/-- An element result is the exact v rounded once to the format, with the flags of R68: the candidate of R65, or past the
largest finite magnitude the result of R66, in E4M3 of R71. A non-zero v gives the sign of v (R67). -/
def RoundedOnce (F : Machine.Fmt) (mode : Machine.Mode) (sat : Bool) (v : ℝ) (r : Machine.Elem) : Prop :=
  ∃ c, RoundToFormat F mode v c ∧
    (|c| ≤ valueOf F F.maxFinite →
      finiteWord F r.1 ∧ valueOf F r.1 = c ∧ (v ≠ 0 → (signBit F r.1 = true ↔ v < 0)) ∧ (c = v → r.2 = 0) ∧
      (c ≠ v → |v| < (2 : ℝ) ^ (1 - (F.bias : ℤ)) → r.2 = Machine.flagUNF ||| Machine.flagINX) ∧
      (c ≠ v → (2 : ℝ) ^ (1 - (F.bias : ℤ)) ≤ |v| → r.2 = Machine.flagINX)) ∧
    (valueOf F F.maxFinite < |c| →
      r.2 = Machine.flagOVF ||| Machine.flagINX ∧
      (F.infs = true → 0 < v → r.1 = if mode = .rne ∨ mode = .rup then F.inf false else F.maxFinite) ∧
      (F.infs = true → v < 0 → r.1 = if mode = .rne ∨ mode = .rdn then F.inf true else F.signed true F.maxFinite) ∧
      (F.infs = false → sat = false → r.1 = 0x7F) ∧
      (F.infs = false → sat = true → 0 < v → r.1 = 0x7E) ∧ (F.infs = false → sat = true → v < 0 → r.1 = 0xFE))

/-- A NaN comes out canonical, with INV where an operand is a signalling one (R63, R68). -/
def NanOf (F : Machine.Fmt) (sig : Prop) (r : Machine.Elem) : Prop :=
  r.1 = F.nan ∧ (sig → r.2 = Machine.flagINV) ∧ (¬ sig → r.2 = 0)

/-- An exact result of zero: a zero of the sign, and no flag. -/
def ZeroOf (F : Machine.Fmt) (neg : Bool) (r : Machine.Elem) : Prop := r = (F.signed neg 0, 0)

/-- The block sum of R73 of pairs of words of a format, as an FP32 word: a NaN or infinity among the exact products, or their sum
rounded once; BF16 products are cut to 40 bits below the largest one's first. -/
def IsBlockSum (F : Machine.Fmt) (wide : Prop) (ps : List (Nat × Nat)) (S : Nat) : Prop :=
  let mag := fun (x : Nat) => x % 2 ^ (F.exp + F.frac)
  let isNan := fun (x : Nat) => if F.infs then nanWord F x else mag x = 0x7F
  let isInf := fun (x : Nat) => F.infs = true ∧ mag x = (2 ^ F.exp - 1) * 2 ^ F.frac
  let nan := fun (p : Nat × Nat) => isNan p.1 ∨ isNan p.2 ∨ (isInf p.1 ∧ mag p.2 = 0) ∨ (mag p.1 = 0 ∧ isInf p.2)
  let inf := fun (b : Bool) (p : Nat × Nat) => (isInf p.1 ∨ isInf p.2) ∧ xor (signBit F p.1) (signBit F p.2) = b
  let product := fun (p : Nat × Nat) => valueOf F p.1 * valueOf F p.2
  let once := fun (v : ℝ) => (v = 0 → S = 0) ∧ (v ≠ 0 → ∃ fl, RoundedOnce Machine.f32 .rne false v (S, fl))
  ((∃ p ∈ ps, nan p) ∨ ((∃ p ∈ ps, inf false p) ∧ ∃ p ∈ ps, inf true p) → S = Machine.f32.nan) ∧
  ((∀ p ∈ ps, ¬ nan p) → ∀ b, (∃ p ∈ ps, inf b p) → (∀ p ∈ ps, ¬ inf (!b) p) → S = Machine.f32.inf b) ∧
  ((∀ p ∈ ps, ¬ nan p ∧ ¬ inf false p ∧ ¬ inf true p) →
    ((∀ p ∈ ps, product p = 0) → S = 0) ∧
    (¬ wide → once (ps.map product).sum) ∧
    (wide → ∀ top : ℤ, (∀ p ∈ ps, |product p| < (2 : ℝ) ^ (top + 1)) → (∃ p ∈ ps, (2 : ℝ) ^ top ≤ |product p|) →
      let cut := fun (v : ℝ) => (if v < 0 then (⌈v / (2 : ℝ) ^ (top - 39)⌉ : ℝ) else (⌊v / (2 : ℝ) ^ (top - 39)⌋ : ℝ)) * (2 : ℝ) ^ (top - 39)
      once (ps.map fun p => cut (product p)).sum))

/-- An element as mdrain writes it (R72), in the type of a code of DTYPE: what mulE and convertE give is said of them. -/
def IsDrained (type : BitVec 3) (scale : Option Nat) (a e : Nat) : Prop :=
  let y := match scale with | some d => (Machine.mulE Machine.f32 a d).1 | none => a
  (type = 0 → (nanWord Machine.f32 y → e = 0x7FC00000) ∧ (¬ nanWord Machine.f32 y → e = y)) ∧
  (type = 1 → (nanWord Machine.f32 y → e = 0x7FC0) ∧ (∀ b, y = Machine.f32.inf b → e = if b then 0xFF7F else 0x7F7F) ∧
    (finiteWord Machine.f32 y → e = (Machine.convertE 0 1 .rtz false false false y).1)) ∧
  (type = 3 → e = (Machine.convertE 0 3 .rtz true false false y).1)

/-- A mask result on its way: bit j is set where mask m enables it and f j holds, for j below n; the others are clear. -/
def SendsMask (i : Instr) (s : Machine.State) (d : BitVec 3) (m : BitVec 3) (n : Nat) (f : Nat → Bool) : Prop :=
  ∃ v : Mask, Sends i s 2 (.m d (BitVec.allOnes 2048) v) .no ∧
    ∀ j < 2048, v.getLsbD j = (decide (j < n) && (s.rm m).getLsbD j && f j)

/-- A command on its way: the operation ends before slot 3, and its queue has one more command, held by the open panel
(R156). State u is the machine once the operation has claimed what its operands name. -/
def Queues (i : Instr) (s u : Machine.State) (q : Machine.Core → List Machine.Cmd) (ac : BitVec 6)
    (use : Machine.CmdUse) (op : Machine.CmdOp) : Prop :=
  ∃ t c, Machine.exec i s = .next t ∧ q t.core = q s.core ++ [c] ∧ c.id = s.core.nextId ∧ c.held = true ∧ c.lining = false ∧
    c.ac = ac ∧ c.fmt = s.core.regs.fmt ∧ c.reads = use.reads ∧ c.pops = use.pops ∧ c.writes = use.writes ∧ c.z = use.z ∧
    c.op = op ∧ t.core.nextId = s.core.nextId + 1 ∧ t.core.regs = u.core.regs ∧ t.core.spool = u.core.spool ∧
    t.core.flights = u.core.flights ∧ t.core.iss.hold = s.core.iss.hold ∧ t.core.iss.trap = s.core.iss.trap ∧
    t.core.iss.trigger = s.core.iss.trigger

/-- A tile operand names tile n, ready and not being written, and its ring is legal where it has one (R191, R192, R195). -/
def ReadsTile (s : Machine.State) (c : BitVec 8) (n : Nat) : Prop :=
  s.operandLegal c = true ∧ n = s.readTile c ∧ (s.tile n).state = 2 ∧ s.wb n = false

/-- A tile operand names tile n for a write: through a ring it is empty, directly it is empty or ready; nothing reads or
writes it (R191, R192, R195). -/
def WritesTile (s : Machine.State) (c : BitVec 8) (n : Nat) : Prop :=
  s.operandLegal c = true ∧ n = s.writeTile c ∧ s.rb n = false ∧ s.wb n = false ∧
    (if Machine.isRing c then (s.tile n).state = 0 else (s.tile n).state = 0 ∨ (s.tile n).state = 2)

/-- The machine after the claims of an operand that is read, and of one that is written: a ring advances its pointer (R191). -/
def afterRead (s : Machine.State) (c : BitVec 8) : Machine.State :=
  if Machine.isRing c then
    let q := s.core.regs.rq (Machine.ringOf c)
    { s with core := { s.core with regs := s.core.regs.wq (Machine.ringOf c) q.popped } }
  else s

def afterWrite (s : Machine.State) (c : BitVec 8) : Machine.State :=
  if Machine.isRing c then
    let q := s.core.regs.rq (Machine.ringOf c)
    { s with core := { s.core with regs := s.core.regs.wq (Machine.ringOf c) q.pushed } }
  else s

/-- Nothing forbids the accesses of n bytes at these offsets of the handle in a register (R181, R182, R209, R215): the handle is
valid and of a kind that the operation may use, each access lies in its page and has its permissions, and each is aligned. -/
structure Reaches (s : Machine.State) (hn : BitVec 4) (h : Machine.Handle) (os : List Nat) (n align : Nat) (ps : List Machine.Perm)
    (k : Machine.AccessKind) : Prop where
  valid   : h.valid = true
  kind    : s.kindAllowed hn h k (k == .store) = true
  inside  : ∀ o ∈ os, o + n ≤ Machine.spanSize h.ps
  allowed : ∀ p ∈ ps, h.allows p = true
  aligned : ∀ o ∈ os, o % align = 0

/-- The state as an operation with a true predicate finds it, once it has noted what its accesses add up to (R120, R164). -/
def noted (s : Machine.State) (l : List (Machine.Cl × Option Nat × Nat)) : Machine.State :=
  s.markLive.setIss { s.markLive.iss with sums := s.markLive.iss.sums ++ l }

/-- A load goes out; what it reads lands after `lat` running cycles, or when its reply comes (R45). -/
def SendsLoad (i : Instr) (s : Machine.State) (lat : Nat) (dst : Machine.LoadDest) (acc : List Machine.Access) : Prop :=
  ∃ l late, Machine.exec i s = .next ((noted s l).emit lat (.load dst acc) .no late).retire

/-- A store goes out. The main context's waits in the tack buffer; one through a multicast handle goes to the scratchpads of
its mask, but waits for the outcome of a prediction (R313); the lining's performs at its own point (R157, R188, R268). -/
def SendsStore (i : Instr) (s : Machine.State) (h : Machine.Handle) (lat : Nat) (cells : List Host.Cell) : Prop :=
  ∃ l, (s.ctx = .main → h.region ≠ 3 → Machine.exec i s = .next ((noted s l).gate cells lat).retire) ∧
    (h.region = 3 → (s.ctx = .main → s.runsAhead = false) → Machine.exec i s = .next ((noted s l).multicast h cells).retire) ∧
    (h.region = 3 → s.ctx = .main → s.runsAhead = true → Machine.exec i s = .next ((noted s l).holdOn 7).retire) ∧
    (s.ctx = .lining → h.region ≠ 3 → Machine.exec i s = .next ((noted s l).liningStore cells lat).retire)

/-- The lanes below n that a mask enables. -/
def lanesOf (n : Nat) (m : Mask) : List Nat := (List.range n).filter fun j => m.getLsbD j

/-- The main context is in one of slots 0 to 2 of its bundle. -/
def BeforeLastSlot (s : Machine.State) : Prop := s.ctx = .main ∧ s.core.slot.val < 3

/-- The main context is in the last slot of a bundle that nothing holds, traps or rolls back (R45, R148, R159), with no
injection armed (R119) and no lining cycle before it (R57). -/
def LastSlotClean (s : Machine.State) : Prop :=
  s.ctx = .main ∧ s.core.slot = 3 ∧ s.core.iss.hold = none ∧ s.core.iss.trap = none ∧ s.core.iss.trigger = none ∧
  s.sys.engine = none ∧ Machine.overflowTrap s = none ∧ s.liningReady = false ∧ s.sys.inject.getLsbD 63 = false

/-- What the end of a cycle, and the units that work meanwhile, leave of the core and of its control: registers, accumulator
tiles, group, panel, queues, status, system registers, the freeze, instruction memories, the bundle. -/
structure Kept (s t : Machine.State) : Prop where
  regs   : t.core.regs = s.core.regs
  z      : t.core.z = s.core.z
  group  : t.core.group = s.core.group
  panel  : t.core.panel = s.core.panel
  slot   : t.core.slot = s.core.slot
  iss    : t.core.iss = s.core.iss
  landed : t.core.landed = s.core.landed
  backs  : t.core.backs = s.core.backs
  offEnd : t.core.offEnd = s.core.offEnd
  loose  : t.core.loose = s.core.loose
  ists   : t.core.ists = s.core.ists
  lbuf   : t.core.lbuf = s.core.lbuf
  queues : t.core.queued = s.core.queued
  spool  : t.core.spool = s.core.spool
  status : t.status = s.status
  rewind : t.rewind = s.rewind
  sys    : t.sys = s.sys
  hold   : t.hold = s.hold
  imem   : t.imem = s.imem
  pend   : t.lin.pend = s.lin.pend

end Sys2Proof
end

- Exercise details
Find the lines above with the word "group". Copy them out.

- Exercise response
tiles, group, panel, queues, status, system registers, the freeze, instruction memories, the bundle. -/
  group  : t.core.group = s.core.group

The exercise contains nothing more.